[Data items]
━━━━━━━━
/-! `State.setChan` changes `chans` only. -/

@[simp] theorem State.setChan_clk (s : State) (c : Nat) (v : Chan) :
    (s.setChan c v).clk = s.clk := rfl
@[simp] theorem State.setChan_ts (s : State) (c : Nat) (v : Chan) :
    (s.setChan c v).ts = s.ts := rfl
@[simp] theorem State.setChan_reg (s : State) (c : Nat) (v : Chan) :
    (s.setChan c v).reg = s.reg := rfl
@[simp] theorem State.setChan_cqs (s : State) (c : Nat) (v : Chan) :
    (s.setChan c v).cqs = s.cqs := rfl
@[simp] theorem State.setChan_accts (s : State) (c : Nat) (v : Chan) :
    (s.setChan c v).accts = s.accts := rfl
@[simp] theorem State.setChan_gfe (s : State) (c : Nat) (v : Chan) :
    (s.setChan c v).gfe = s.gfe := rfl
@[simp] theorem State.setChan_clus (s : State) (c : Nat) (v : Chan) :
    (s.setChan c v).clus = s.clus := rfl
@[simp] theorem State.setChan_cnts (s : State) (c : Nat) (v : Chan) :
    (s.setChan c v).cnts = s.cnts := rfl
@[simp] theorem State.setChan_resvs (s : State) (c : Nat) (v : Chan) :
    (s.setChan c v).resvs = s.resvs := rfl
@[simp] theorem State.setChan_pslots (s : State) (c : Nat) (v : Chan) :
    (s.setChan c v).pslots = s.pslots := rfl
@[simp] theorem State.setChan_scales (s : State) (c : Nat) (v : Chan) :
    (s.setChan c v).scales = s.scales := rfl
@[simp] theorem State.setChan_mem (s : State) (c : Nat) (v : Chan) :
    (s.setChan c v).mem = s.mem := rfl
@[simp] theorem State.setChan_frames (s : State) (c : Nat) (v : Chan) :
    (s.setChan c v).frames = s.frames := rfl
@[simp] theorem State.setChan_objs (s : State) (c : Nat) (v : Chan) :
    (s.setChan c v).objs = s.objs := rfl
@[simp] theorem State.setChan_place (s : State) (c : Nat) (v : Chan) :
    (s.setChan c v).place = s.place := rfl
@[simp] theorem State.setChan_streams (s : State) (c : Nat) (v : Chan) :
    (s.setChan c v).streams = s.streams := rfl
@[simp] theorem State.setChan_xfers (s : State) (c : Nat) (v : Chan) :
    (s.setChan c v).xfers = s.xfers := rfl
@[simp] theorem State.setChan_link (s : State) (c : Nat) (v : Chan) :
    (s.setChan c v).link = s.link := rfl
@[simp] theorem State.setChan_host (s : State) (c : Nat) (v : Chan) :
    (s.setChan c v).host = s.host := rfl
@[simp] theorem State.setChan_fab (s : State) (c : Nat) (v : Chan) :
    (s.setChan c v).fab = s.fab := rfl
@[simp] theorem State.setChan_integ (s : State) (c : Nat) (v : Chan) :
    (s.setChan c v).integ = s.integ := rfl
@[simp] theorem State.setChan_icnt (s : State) (c : Nat) (v : Chan) :
    (s.setChan c v).icnt = s.icnt := rfl
@[simp] theorem State.setChan_sup (s : State) (c : Nat) (v : Chan) :
    (s.setChan c v).sup = s.sup := rfl
@[simp] theorem State.setChan_mon (s : State) (c : Nat) (v : Chan) :
    (s.setChan c v).mon = s.mon := rfl
@[simp] theorem State.setChan_sec (s : State) (c : Nat) (v : Chan) :
    (s.setChan c v).sec = s.sec := rfl
@[simp] theorem State.setChan_sb (s : State) (c : Nat) (v : Chan) :
    (s.setChan c v).sb = s.sb := rfl
@[simp] theorem State.setChan_staged (s : State) (c : Nat) (v : Chan) :
    (s.setChan c v).staged = s.staged := rfl
@[simp] theorem State.setChan_out (s : State) (c : Nat) (v : Chan) :
    (s.setChan c v).out = s.out := rfl
@[simp] theorem State.setChan_freeCtr (s : State) (c : Nat) (v : Chan) :
    (s.setChan c v).freeCtr = s.freeCtr := rfl
@[simp] theorem State.setChan_pending (s : State) (c : Nat) (v : Chan) :
    (s.setChan c v).pending = s.pending := rfl
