/-- Settles O34: after the fetch and the conditions, the injection decides, and then the frames or pool slots. -/
theorem tableCommandsDoTheirWork : Obligations.TableCommandsDoTheirWork := by
  unfold Obligations.TableCommandsDoTheirWork
  intro s n run d r o t y hc hres htable h armed path on
  refine ⟨fun hfresh => ?_, fun hfresh => ?_⟩
  · intro far hit s0 w parts reads q
    have hexec : exec (.gatherPool n) s = .next (s.runGather n).endStep := rfl
    have hrun := fresh_running hfresh
    obtain ⟨hfetch, hstop, hgo⟩ := runGather_fresh hfresh hres htable
    refine ⟨fun hfar => by rw [hexec, hfetch hfar], fun x hnear hcond => ⟨_, hexec, ?_⟩, fun hnear hcond => ?_⟩
    · rw [endStep_clu, hstop hnear x hcond]
      exact stopFound_run hc hrun x
    · have hwork := (hgo hnear hcond).trans (workGather_eq s n run d o t r)
      let u := s.tblStart n 0 (!(bagsOf r.offs).isEmpty) w.2.2
      obtain ⟨hcu, hclus, hgfe, hcnt⟩ := tblStart_parts hc n 0 (!(bagsOf r.offs).isEmpty) w.2.2
      have hrunu := (running_congr hclus hgfe n).trans hrun
      refine ⟨fun hhit hon => ⟨_, hexec, ?_⟩, fun hoff => ?_⟩
      · have hmis := hwork.trans (if_pos (by rw [show s.tblHit n 0 _ = true from hhit]; exact hon))
        rw [endStep_clu, endStep_cnt, hmis, (tblMismatch_stops hcu hrunu).2, hcnt]
        exact ⟨(tblMismatch_stops hcu hrunu).1, rfl⟩
      · have hfin := hwork.trans (if_neg (by
          rcases hoff with h | h
          · rw [show s.tblHit n 0 _ = false from h, Bool.false_and]; decide
          · rw [show (s.fld .clu n 0x1C0 0 0 == 1) = false from h, Bool.and_false]; decide))
        have hreads : ((u.readRows d n o.rowBytes (s.gatherRows d h o r)).readTiles d n parts).Canon ∧
            ((u.readRows d n o.rowBytes (s.gatherRows d h o r)).readTiles d n parts).gfe = s.gfe ∧
            ((u.readRows d n o.rowBytes (s.gatherRows d h o r)).readTiles d n parts).cnts = u.cnts :=
          have k := State.readTiles_only (.refl _) (State.readRows_only (.refl _) (.refl u) d n o.rowBytes (s.gatherRows d h o r)) d n parts
          ⟨(State.readTiles_keeps (State.readRows_keeps (.refl u) _ _ _ _) _ _ _).canon hcu, (k.use .gfe rfl).trans hgfe, k.use .cnts rfl⟩
        obtain ⟨hcr, hgr, hcntr⟩ := hreads
        obtain ⟨hplace, hstopped⟩ := placed_or_stopped hcr hrun hgr (s.framesOf d reads) w.1 w.2.1
        refine ⟨fun hs v hplaced => ⟨_, hexec, ?_⟩, fun hnone => ⟨_, hexec, ?_⟩⟩
        · obtain ⟨hmem, hcnts, hclu⟩ := hplace hs v hplaced
          rw [endStep_clu, endStep_cnt, hfin]
          refine ⟨hmem, ?_, hclu⟩
          have hv : v.cnts = u.cnts :=
            (((State.placeOut_only (.refl _) (.refl _) d n w.1).use hplaced).use .cnts rfl).trans hcntr
          rw [cnt_of (hcnts.trans hv), hcnt]
        · rw [endStep_clu, hfin]
          exact hstopped hnone
  · intro xs slots far hit
    have hexec : exec (.scatterUpdate n) s = .next (s.runScatter n).endStep := rfl
    have hrun := fresh_running hfresh
    obtain ⟨hfetch, hstop, hgo⟩ := runScatter_fresh hfresh hres htable
    refine ⟨fun hfar => by rw [hexec, hfetch hfar], fun x hnear hcond => ⟨_, hexec, ?_⟩, fun hnear hcond => ?_⟩
    · rw [endStep_clu, hstop hnear x hcond]
      exact stopFound_run hc hrun x
    · have hready := hgo hnear hcond
      obtain ⟨rows, detailB, plan, hwork⟩ := workScatter_eq s n run d o t r slots
      obtain ⟨hcu, hclus, hgfe, hcnt⟩ := tblStart_parts hc n 1 ((s.updOf d).mode != 0 && !xs.isEmpty) rows
      have hhits : s.tblHit n 1 ((s.updOf d).mode != 0 && !xs.isEmpty) = hit := (Bool.and_assoc _ _ _).symm
      refine ⟨fun hfew => ⟨_, hexec, ?_⟩, fun hmany hhit hon => ⟨_, hexec, ?_⟩, fun hmany hoff => ?_⟩
      · rw [endStep_clu, hready.trans (if_pos hfew)]
        exact stopWith_run hc hrun _ _ _
      · have hmis := (hready.trans (if_neg (Nat.not_lt.mpr hmany))).trans (hwork.trans (if_pos (by
          rw [show s.tblHit n 1 _ = true from hhits.trans hhit]; exact hon)))
        have hstops := tblMismatch_stops hcu ((running_congr hclus hgfe n).trans hrun)
        rw [endStep_clu, endStep_cnt, hmis, hstops.2, hcnt]
        exact ⟨hstops.1, rfl⟩
      · have hfin := (hready.trans (if_neg (Nat.not_lt.mpr hmany))).trans (hwork.trans (if_neg (by
          rw [show s.tblHit n 1 _ = hit from hhits]
          rcases hoff with h | h
          · rw [h, Bool.false_and]; decide
          · rw [show (s.fld .clu n 0x1C0 0 0 == 1) = false from h, Bool.and_false]; decide)))
        let u := s.tblStart n 1 ((s.updOf d).mode != 0 && !xs.isEmpty) rows
        let v := s.writeNewRows d n h o t (u.readUpdate d n h o t (xs.map Prod.fst)) plan
        have hv : v.Canon ∧ v.gfe = s.gfe :=
          ⟨(State.writeNewRows_keeps (State.readUpdate_keeps (.refl u) d n h o t (xs.map Prod.fst)) d n h o t plan).canon hcu,
            ((State.writeNewRows_only (.refl _) (State.readUpdate_only (within_of_all rfl) (.refl u) d n h o t (xs.map Prod.fst))
              d n h o t plan).use .gfe rfl).trans hgfe⟩
        have hq : (v.prepare n run (s.framesOf d (s.withScales (s.updSrcTiles d t.elems ++ s.updRowTiles d h o t r))) [] none 64).running n = _ :=
          prepare_running hv.1 hrun (congrArg Gfe.cmds hv.2) _ [] none 64
        obtain ⟨-, hclu, -⟩ := finishWork_placed ((State.prepare_keeps (.refl v) _ _ _ _ _ _).canon hv.1) hq (outs := []) rfl
          { RunWork.empty with remap := (xs.map Prod.fst).zip slots, remote := s.updateOuts d t r, detailA := xs.length, detailB := detailB }
        rw [← hfin] at hclu
        exact ⟨_, _, _, hexec, hclu, rfl, rfl, rfl, rfl, rfl, rfl⟩

end Sys2Proof.Machine

/-! PROOFS. Stream and host commands (11 R354; 12 R379 to R393): how they start, and what the returns of their reads do. -/

namespace Sys2Proof.Machine
open Sys2Proof

/-! ## The start of stream and host commands -/

theorem runHostWrite_fresh {s : State} {n : Nat} {r : Run} {d : Cmd} (hfresh : s.fresh n 0x38 = some (r, d)) :
    let ts := writeTiles d.slot
    let staged : State := { s.readTiles d n ts with
      host := { (s.readTiles d n ts).host with staged := (s.readTiles d n ts).host.staged ++ [(d.id, hostLen d.slot)] } }
    s.runHostWrite n =
      if s.wrFree < hostLen d.slot then s
      else if !(s.farTiles ts).isEmpty then s.fetchAll d (s.farTiles ts)
      else (ts.find? (fun t => s.tileBad d t.1 t.2)).elim
        (staged.prepare n r (s.framesOf d ts) [] (some { RunWork.empty with
            host := [(hostAddr d.slot, s.objBytes d (op32 d.slot 24) (hostOff d.slot) (hostLen d.slot))] })
          (64 + ceilDiv (hostLen d.slot) 512))
        (fun t => s.stopFound n d (stPoisoned, t.1, t.2)) := by
  intro ts staged
  unfold State.runHostWrite
  rw [hfresh]
  refine congrArg (ite _ _) (congrArg (ite _ _) ?_)
  cases List.find? _ (writeTiles d.slot) <;> rfl

theorem runHostRead_fresh {s : State} {n : Nat} {r : Run} {d : Cmd} (hfresh : s.fresh n 0x39 = some (r, d)) :
    let ts := readParts d.slot
    s.runHostRead n =
      if s.linkUp = false ∨ s.link.cacheEn = false then s
      else if !(s.farTiles ts).isEmpty then s.fetchAll d (s.farTiles ts)
      else (ts.find? (fun t => s.tileBad d t.1 t.2)).elim
        (((s.readTiles d n ts).prepare n r (s.framesOf d ts) [] none 64).pumpLines n)
        (fun t => s.stopFound n d (stPoisoned, t.1, t.2)) := by
  intro ts
  unfold State.runHostRead
  rw [hfresh]
  refine congrArg (ite _ _) (congrArg (ite _ _) ?_)
  cases List.find? _ (readParts d.slot) <;> rfl

/-- A list with an element that satisfies `p` has a first one. -/
theorem find?_of_exists {α : Type} {l : List α} {p : α → Bool} (h : ∃ x ∈ l, p x = true) : ∃ x, l.find? p = some x :=
  Option.isSome_iff_exists.mp (List.find?_isSome.mpr h)

/-- Settles O35: each by what it waits for, its fetches, its POISONED tiles, and its preparation. -/
theorem streamAndHostCommandsStart : Obligations.StreamAndHostCommandsStart := by
  unfold Obligations.StreamAndHostCommandsStart
  intro s n r d hc
  refine ⟨fun arm hfresh => ?_, fun hfresh => ?_, fun hfresh => ?_⟩
  · have hexec : exec (if arm then .streamArm n else .streamRearm n) s = .next (s.prepare n r [] [] (some RunWork.empty) 47).endStep := by
      cases arm
      · exact congrArg done (by unfold State.runStreamCmd; rw [show s.fresh n 0x31 = _ from hfresh])
      · exact congrArg done (by unfold State.runStreamCmd; rw [show s.fresh n 0x30 = _ from hfresh])
    exact ⟨_, hexec, prepare_run hc n r _ _ _ _⟩
  · intro far
    have hexec : exec (.hostWrite n) s = .next (s.runHostWrite n).endStep := rfl
    rw [runHostWrite_fresh hfresh] at hexec
    refine ⟨fun hfull => by rw [hexec, if_pos hfull], fun hroom hfar => ?_, fun hroom hnear hbad => ?_, fun hroom hnear hgood => ?_⟩
    · rw [hexec, if_neg (Nat.not_lt.mpr hroom), if_pos (isEmpty_of_ne hfar)]
    · rw [if_neg (Nat.not_lt.mpr hroom), if_neg (not_isEmpty_of hnear)] at hexec
      obtain ⟨x, hx⟩ := find?_of_exists hbad
      rw [hx] at hexec
      exact ⟨_, hexec, stopFound_run hc (fresh_running hfresh) _⟩
    · rw [if_neg (Nat.not_lt.mpr hroom), if_neg (not_isEmpty_of hnear), find?_none_of hgood] at hexec
      refine ⟨_, hexec, ?_, ?_⟩
      · show (s.readTiles d n _).host.staged ++ _ = _
        rw [readTiles_host]
      · exact prepare_run (canon_host ((readTiles_keeps s d n _).canon hc) _) n r _ _ _ _
  · intro far
    have hexec : exec (.hostRead n) s = .next (s.runHostRead n).endStep := rfl
    rw [runHostRead_fresh hfresh] at hexec
    refine ⟨fun hdown => by rw [hexec, if_pos hdown], fun hup hcache => ?_⟩
    rw [if_neg (by simp [hup, hcache])] at hexec
    refine ⟨fun hfar => by rw [hexec, if_pos (isEmpty_of_ne hfar)], fun hnear hbad => ?_, fun hnear hgood => ?_⟩
    · rw [if_neg (not_isEmpty_of hnear)] at hexec
      obtain ⟨x, hx⟩ := find?_of_exists hbad
      rw [hx] at hexec
      exact ⟨_, hexec, stopFound_run hc (fresh_running hfresh) _⟩
    · rw [if_neg (not_isEmpty_of hnear), find?_none_of hgood, Option.elim_none] at hexec
      refine ⟨_, hexec, ?_⟩
      rw [endStep_clu, clu_of_clus (pumpLines_keep _ n).2]
      exact prepare_run ((readTiles_keeps s d n _).canon hc) n r _ _ _ _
━━━━━━━━
*DIRECTIONS:* Reproduce only this range: the first line of the data above through the line with "(s.setChan c v).clus = s.clus := rfl", both included, exactly as written.

*RESPONSE TO THIS EXERCISE:*
/-! `State.setChan` changes `chans` only. -/

@[simp] theorem State.setChan_clk (s : State) (c : Nat) (v : Chan) :
    (s.setChan c v).clk = s.clk := rfl
@[simp] theorem State.setChan_ts (s : State) (c : Nat) (v : Chan) :
    (s.setChan c v).ts = s.ts := rfl
@[simp] theorem State.setChan_reg (s : State) (c : Nat) (v : Chan) :
    (s.setChan c v).reg = s.reg := rfl
@[simp] theorem State.setChan_cqs (s : State) (c : Nat) (v : Chan) :
    (s.setChan c v).cqs = s.cqs := rfl
@[simp] theorem State.setChan_accts (s : State) (c : Nat) (v : Chan) :
    (s.setChan c v).accts = s.accts := rfl
@[simp] theorem State.setChan_gfe (s : State) (c : Nat) (v : Chan) :
    (s.setChan c v).gfe = s.gfe := rfl
@[simp] theorem State.setChan_clus (s : State) (c : Nat) (v : Chan) :
    (s.setChan c v).clus = s.clus := rfl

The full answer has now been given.